As part of completion of your thesis/project, you will present your research at Student Showcase in April. At Student Showcase students may give either paper presentations or poster presentations. Student Showcase also accommodates power point slide presentations.
Below are some helpful ideas as you prepare to read your paper.
- Plan on approximately two minutes per double-spaced page.
- To shorten your presentation, remove specific examples from your paper. It's okay to either summarize them or mention them in passing and say, "For the sake of time, we won't discuss?"
- Adjust your paper to be appropriate to your audience. This may mean adding an entirely new introduction, which explains the background and significance of your topic.
- Be sure to read your paper aloud as you revise it for presentation, keeping in mind that spoken language is very different from written language. You may need to alter some of your syntax and shorten lengthy sentences, so that you won't stumble over your words and your audience will be able to follow your presentation.
- If you are concerned that you will be nervous, consider writing things like "Slow down!" "Enunciate!" "Smile!" and "Relax!" in your margins.
For tips on preparing a poster presentation, please read this page.
You may also find this video about preparing a poster using PowerPoint useful.
Below are some general guidelines for poster production:
In contrast to an oral presentation, a poster is a visual representation of the research project that must convey the essence of your message. In effect, it talks for the researcher. The poster presenter is on hand to answer questions and provide further details.

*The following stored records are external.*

/-- A number that fits n bytes is what its n bytes, most significant first, spell. -/
theorem beNat_toBE {n v : Nat} (h : v < 256 ^ n) : beNat (toBE n v) = v := by
  induction n generalizing v with
  | zero =>
    rw [Nat.pow_zero, Nat.lt_one_iff] at h
    rw [h]
    rfl
  | succ n ih =>
    rw [Nat.pow_succ] at h
    rw [toBE_succ, beNat_append_byte, ih (Nat.div_lt_of_lt_mul (by omega)), BitVec.toNat_ofNat]
    omega

theorem length_toBE (n v : Nat) : (toBE n v).length = n := by
  rw [toBE, List.length_reverse]
  induction n generalizing v with
  | zero => rfl
  | succ n ih => rw [toLE, List.length_cons, ih]

/-! Pieces of byte strings -/

theorem slice_all {a : Bytes} {n : Nat} (h : n = a.length) : slice a 0 n = a := by rw [slice, List.drop_zero, h, List.take_length]

theorem slice_append_left {a : Bytes} (b : Bytes) {off n : Nat} (h : off + n ≤ a.length) : slice (a ++ b) off n = slice a off n := by
  rw [slice, slice, List.drop_append_of_le_length (by omega), List.take_append_of_le_length (by rw [List.length_drop]; omega)]

theorem slice_append_right (a : Bytes) {b : Bytes} {off n : Nat} (ha : off = a.length) (hb : n = b.length) :
    slice (a ++ b) off n = b := by
  rw [slice, ha, List.drop_left, hb, List.take_length]

/-! Fields side by side -/

/-- Two fields side by side fit the sum of their widths. -/
theorem joined_lt {n w : Nat} (x : BitVec n) (y : BitVec w) : x.toNat * 2 ^ w + y.toNat < 2 ^ (n + w) := by
  have hx := x.isLt
  have hy := y.isLt
  calc x.toNat * 2 ^ w + y.toNat < (x.toNat + 1) * 2 ^ w := by rw [Nat.succ_mul]; omega
    _ ≤ 2 ^ n * 2 ^ w := Nat.mul_le_mul_right _ hx
    _ = 2 ^ (n + w) := (Nat.pow_add 2 n w).symm

/-- Two fields side by side are what the number that they make says. -/
theorem joined_inj {n w : Nat} {x u : BitVec n} {y v : BitVec w} (h : x.toNat * 2 ^ w + y.toNat = u.toNat * 2 ^ w + v.toNat) :
    x = u ∧ y = v := by
  have hy := y.isLt
  have hv := v.isLt
  have hlow : y.toNat = v.toNat := by
    have := congrArg (· % 2 ^ w) h
    simpa [Nat.mod_eq_of_lt hy, Nat.mod_eq_of_lt hv] using this
  rw [hlow, Nat.add_right_cancel_iff] at h
  exact ⟨BitVec.eq_of_toNat_eq (Nat.eq_of_mul_eq_mul_right (Nat.two_pow_pos w) h), BitVec.eq_of_toNat_eq hlow⟩

/-! The header of a frame (R121) -/

theorem b2n_lt (b : Bool) : b2n b < 2 := by cases b <;> decide

theorem b2n_injective : Function.Injective b2n := by decide

/-- Byte 0 of a header as a number: the version and the four flags. -/
def leadNum (f : Frame) : Nat := f.version.toNat * 16 + b2n f.cmp * 8 + b2n f.rel * 4 + b2n f.acq * 2 + b2n f.last

theorem leadNum_lt (f : Frame) : leadNum f < 256 := by
  have hversion := f.version.isLt
  have hcmp := b2n_lt f.cmp
  have hrel := b2n_lt f.rel
  have hacq := b2n_lt f.acq
  have hlast := b2n_lt f.last
  unfold leadNum
  omega
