-- ==== Sys2Proof/Machine/Fetch.lean ====
section
/-! DEFINITION. Fetching an instruction's bytes, and placing an instruction where it is fetched. -/

namespace Sys2Proof.Machine
open Sys2Proof

/-- The instruction at PC, read byte by byte at ascending addresses modulo 2^16 (30_encoding.md R90, 20_memory.md R63,
D17). Of a conditional jump or call whose condition is false the third byte is not read (D14): its address operand, which
has no effect then, is handed on with a high byte of 0. -/
def fetch (s : State) (k : Instr → State → Result) : Result :=
  load s s.pc fun op s1 =>
    match decodeOpcode op with
    | .none opcode => k (.undefined opcode) s1
    | .b1 f => k f.instr s1
    | .b2 f => load s1 (s1.pc + 1) fun byte2 s2 => k (f byte2).instr s2
    | .b3 f =>
      load s1 (s1.pc + 1) fun byte2 s2 =>
        load s2 (s2.pc + 2) fun byte3 s3 => k (f (join byte3 byte2)).instr s3
    | .b3cond cc f =>
      load s1 (s1.pc + 1) fun byte2 s2 =>
        if s2.flags.holds cc then
          load s2 (s2.pc + 2) fun byte3 s3 => k (f (join byte3 byte2)).instr s3
        else k (f (join 0 byte2)).instr s2

/-- A byte placed in memory from outside the machine; an address that is a device or absent becomes RAM. -/
def State.plant (s : State) (a : Word) (v : Byte) : State :=
  { s with
    mem := s.mem.write a.toNat v
    memMap :=
      match s.kindAt a with
      | .ram => s.memMap
      | .rom => s.memMap
      | .device => { first := a.toNat, last := a.toNat, kind := .ram } :: s.memMap
      | .absent => { first := a.toNat, last := a.toNat, kind := .ram } :: s.memMap }

end Sys2Proof.Machine
end

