/-- A write to RAM stores the byte there, keeps every other cell, and changes nothing but memory. -/
theorem store_ram (hk : s.kindAt a = .ram) (v : Byte) (k : State → Result) :
    ∃ t, store s a v k = k t ∧ t.byteAt a = v ∧ (∀ b, b ≠ a → t.byteAt b = s.byteAt b) ∧
      t = { s with mem := t.mem } := by
  refine ⟨s.afterWrite a v, store_present (State.present_of_kindAt hk (by decide)) v k, ?_, fun b hb => ?_, ?_⟩
  · rw [State.byteAt_afterWrite, if_pos ⟨hk, rfl⟩]
  · rw [State.byteAt_afterWrite, if_neg fun h => hb h.2]
  · rw [State.afterWrite_of_ram hk]

/-! ## What respects the memory map -/

/-- Between `s` and `t` the map was kept and at most RAM was written, outputs were added and free values drawn. -/
structure RespectsMap (s t : State) : Prop where
  map : t.memMap = s.memMap
  cells : ∀ a, s.kindAt a ≠ .ram → t.byteAt a = s.byteAt a
  outputs : s.trace <+: t.trace
  draws : s.draws ≤ t.draws

namespace RespectsMap

/-- An update that leaves map and memory alone. -/
theorem of_mem (map : t.memMap = s.memMap) (mem : t.mem = s.mem) (outputs : s.trace <+: t.trace)
    (draws : s.draws ≤ t.draws) : RespectsMap s t :=
  ⟨map, fun a _ => State.byteAt_congr mem a, outputs, draws⟩

/-- An update of registers, PC, SP, flags, control cells or coming events. -/
theorem of_eq (map : t.memMap = s.memMap) (mem : t.mem = s.mem) (trace : t.trace = s.trace)
    (draws : t.draws = s.draws) : RespectsMap s t :=
  of_mem map mem (trace ▸ List.prefix_rfl) draws.ge

theorem trans {u : State} (h : RespectsMap s t) (h' : RespectsMap t u) : RespectsMap s u where
  map := h'.map.trans h.map
  cells a ha := (h'.cells a (State.kindAt_congr h.map a ▸ ha)).trans (h.cells a ha)
  outputs := h.outputs.trans h'.outputs
  draws := h.draws.trans h'.draws

theorem afterRead (h : RespectsMap s t) (a : Word) : RespectsMap s (t.afterRead a) :=
  h.trans (of_mem (by simp) (by simp) (by simp) (by simp [State.draws_afterRead]))

theorem afterWrite (h : RespectsMap s t) (a : Word) (v : Byte) : RespectsMap s (t.afterWrite a v) := by
  refine h.trans ⟨by simp, fun b hb => ?_, ⟨_, (State.trace_afterWrite t a v).symm⟩, by simp⟩
  have hother : ¬(t.kindAt a = .ram ∧ b = a) := fun ⟨hram, hba⟩ => hb (hba ▸ hram)
  rw [State.byteAt_afterWrite, if_neg hother]

theorem setSp (h : RespectsMap s t) (w : Word) : RespectsMap s (t.setSp w) :=
  h.trans (of_eq rfl rfl rfl rfl)

/-- The entry of an interrupt: control cells written, PC pushed, PC at the target. -/
theorem called (h : RespectsMap s t) (k : Control) (ret target : Word) :
    RespectsMap s (((t.setCtl k).pushed ret).setPc target) := by
  have hctl : RespectsMap s (t.setCtl k) := h.trans (of_eq rfl rfl rfl rfl)
  have hpushed : RespectsMap s ((t.setCtl k).pushed ret) := (((hctl.setSp _).afterWrite _ _).setSp _).afterWrite _ _
  exact hpushed.trans (of_eq rfl rfl rfl rfl)

theorem sampled (s : State) : RespectsMap s s.sampled := of_eq rfl rfl rfl rfl

/-- A reset leaves everything outside the processor and draws the unspecified cells (70_reset_and_hazards.md R330). -/
theorem resetEvent (s : State) : RespectsMap s s.eventTaken.resetEvent :=
  of_mem rfl rfl List.prefix_rfl (Nat.le_succ s.draws)

end RespectsMap

/-- Each update an instruction is made of respects the map. -/
theorem Updates.respectsMap {f : Form} (h : Updates f s t) : RespectsMap s t := by
  induction h with
  | control => exact .of_eq rfl rfl rfl rfl
  | setReg _ _ _ ih | setSp _ _ ih | setPc _ _ ih | setFlags _ _ ih => exact ih.trans (.of_eq rfl rfl rfl rfl)
  | drawn _ ih => exact ih.trans (.of_mem rfl rfl List.prefix_rfl (Nat.le_succ _))
  | emit e _ ih => exact ih.trans (.of_mem rfl rfl (List.prefix_append _ _) le_rfl)
  | afterRead a _ ih => exact ih.afterRead a
  | afterWrite a v _ ih => exact ih.afterWrite a v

Posters are generally no larger than 4 feet by 4 feet. A printout on a plotter is generally 4 feet by 3 feet. (By using a PowerPoint approach, the poster may be laminated and tacked to a board on an easel for easy display rather than assembling the parts of the poster as is traditional.)
- Title Tells the name of the project, the people involved in the work, and their affiliation; the title should be large, descriptive, and concise.

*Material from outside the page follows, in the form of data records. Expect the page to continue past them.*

-- ==== Sys2Proof/Machine/Objects.lean ====
section
/-! DEFINITION. The objects of the dictionary (16 R405–R429 and the object rule of every chapter), one
definition each, with its type, access, apply class, default and stated range, and the table of index
families in which an access finds them. -/

namespace Sys2Proof.Machine.O

/-- 0x2001 sub 0, BOOL RWS (02 R52). 1 enables tracking, classification and template -/
abbrev lineTrackEnable : Obj :=
  mkObj (0x2001) (0) 0x200100 (.bool) .rws (.L) (0) (none) []

/-- 0x2010 sub 1, Q16.16 RWS (02 R52). Hz, 45–66 -/
abbrev nominalFreq : Obj :=
  mkObj (0x2010) (1) 0x201001 (.q1616) .rws (.Q) (3276800) (some (2949120, 4325376)) []

/-- 0x2010 sub 2, U16 RWS (02 R52). V line-to-line RMS, or V DC, 200–480 -/
abbrev nominalVoltage : Obj :=
  mkObj (0x2010) (2) 0x201002 (.u16) .rws (.Q) (400) (some (200, 480)) []

/-- 0x2010 sub 3, U16 RWS (02 R52). au per lap, 16–512 -/
abbrev slewLimit : Obj :=
  mkObj (0x2010) (3) 0x201003 (.u16) .rws (.L) (512) (some (16, 512)) []

/-- 0x2010 sub 4, U16 RWS (02 R52). laps, 1–1000 -/
abbrev holdoverLaps : Obj :=
  mkObj (0x2010) (4) 0x201004 (.u16) .rws (.L) (50) (some (1, 1000)) []

/-- 0x2010 sub 5, U16 RWS (02 R52). mHz per lap, 1–1000 -/
abbrev virtualRamp : Obj :=
  mkObj (0x2010) (5) 0x201005 (.u16) .rws (.L) (10) (some (1, 1000)) []

/-- 0x2010 sub 6, Q16.16 RWS (02 R52). Hz, 1–50 -/
abbrev bandwidthUtility : Obj :=
  mkObj (0x2010) (6) 0x201006 (.q1616) .rws (.L) (655360) (some (65536, 3276800)) []

/-- 0x2010 sub 7, Q16.16 RWS (02 R52). Hz, 1–50 -/
abbrev bandwidthGenerator : Obj :=
  mkObj (0x2010) (7) 0x201007 (.q1616) .rws (.L) (1638400) (some (65536, 3276800)) []

/-- 0x2010 sub 8, U16 RWS (02 R52). au, 16–4096 -/
abbrev lockThreshold : Obj :=
  mkObj (0x2010) (8) 0x201008 (.u16) .rws (.L) (182) (some (16, 4096)) []

/-- 0x2010 sub 9, U8 RWS (02 R52). laps, 4–255 -/
abbrev lockLaps : Obj :=
  mkObj (0x2010) (9) 0x201009 (.u8) .rws (.L) (16) (some (4, 255)) []

/-- 0x2011 sub 1, Q15 RWS (02 R52). Fraction of nominal peak (0.50) -/
abbrev lossLevel : Obj :=
  mkObj (0x2011) (1) 0x201101 (.q15) .rws (.L) (16384) (none) []

/-- 0x2011 sub 2, ANGLE RWS (02 R52). au, 256–32 768 -/
abbrev lossDwell : Obj :=
  mkObj (0x2011) (2) 0x201102 (.angle) .rws (.L) (4096) (some (256, 32768)) []

/-- 0x2011 sub 3, Q15 RWS (02 R52). Fraction of nominal peak (0.85) -/
abbrev returnLevel : Obj :=
  mkObj (0x2011) (3) 0x201103 (.q15) .rws (.L) (27853) (none) []

/-- 0x2012 sub 1, U32 RWS (02 R52). mHz² -/
abbrev varThreshold : Obj :=
  mkObj (0x2012) (1) 0x201201 (.u32) .rws (.L) (2500) (none) []

/-- 0x2012 sub 2, U8 RWS (02 R52). laps, 16–255 -/
abbrev varReleaseLaps : Obj :=
  mkObj (0x2012) (2) 0x201202 (.u8) .rws (.L) (64) (some (16, 255)) []

/-- 0x2012 sub 3, U16 RWS (02 R52). V -/
abbrev dcMinLevel : Obj :=
  mkObj (0x2012) (3) 0x201203 (.u16) .rws (.L) (150) (none) []

/-- 0x2013 sub 1, U8 RWS (02 R52). m, 1–8 -/
abbrev learnShift : Obj :=
  mkObj (0x2013) (1) 0x201301 (.u8) .rws (.L) (4) (some (1, 8)) []

/-- 0x2013 sub 2, Q15 RWS (02 R52). w, fraction of A_T (0.10) -/
abbrev devWindow : Obj :=
  mkObj (0x2013) (2) 0x201302 (.q15) .rws (.L) (3277) (none) []

/-- 0x2013 sub 3, U8 RWS (02 R52). K, samples, 1–16 -/
abbrev devCount : Obj :=
  mkObj (0x2013) (3) 0x201303 (.u8) .rws (.L) (3) (some (1, 16)) []

/-- 0x2013 sub 4, U8 RWS (02 R52). laps, 4–255 -/
abbrev minLearnLaps : Obj :=
  mkObj (0x2013) (4) 0x201304 (.u8) .rws (.L) (16) (some (4, 255)) []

- Abstract States what you set out to do, how you have done it, the key results, and the main findings and conclusions.
- Introduction Includes clear statements about the problem that you are trying to solve, the new ideas or items you are trying to discover or create, or the proofs that you are trying to establish. Note the background work that has led up to the current status of your research of creative work in this area.
- Theory or Methods Explains the basis of the techniques that you are using or the procedures that you have adopted in your study. You should also state and justify any assumptions, so that your results can be viewed in the proper context.
- Results Show illustrative examples of the main results of products of your work.
- Conclusions Discusses the main findings of your investigation and their value.
- Further Plans Contains recommendations and thoughts about how the work could be continued. What kind of things could be done next? What are some possible long-term goals or outcomes?
- Acknowledgements Allows you to thank organizations that have provided financial support or the individuals who donated time to help with the project.
- Keep the material simple and concise with plenty of white space.
- Use colors sparingly to emphasize, differentiate, and add interest. (In general, it is better to keep the background light, as people are used to that.)
- Pictures, graphs, and charts can be helpful in communicating a message quickly. Equations should be kept to a minimum, be large enough to read, and accompanied by definitions to explain significance of each variable. Label any diagrams and drawings. Clipart may be used for interest as long as it doesn't distract.
- Font size should be such that a reader can stand at a distance of 5 feet and read the text.
- Use underline text, bold face, italics, or combinations to emphasize words and phrases.
- Spelling counts. (Typographical errors do not reflect well on credibility or the presenter or on the university.)
- A poster is the story of your research. You should draft versions of your poster sections and check them for mistakes, legibility, consistency in style, and various layout arrangements. Ask your mentor professor, friends, or family to review to make sure it's your best work. Do not wait until the last minute.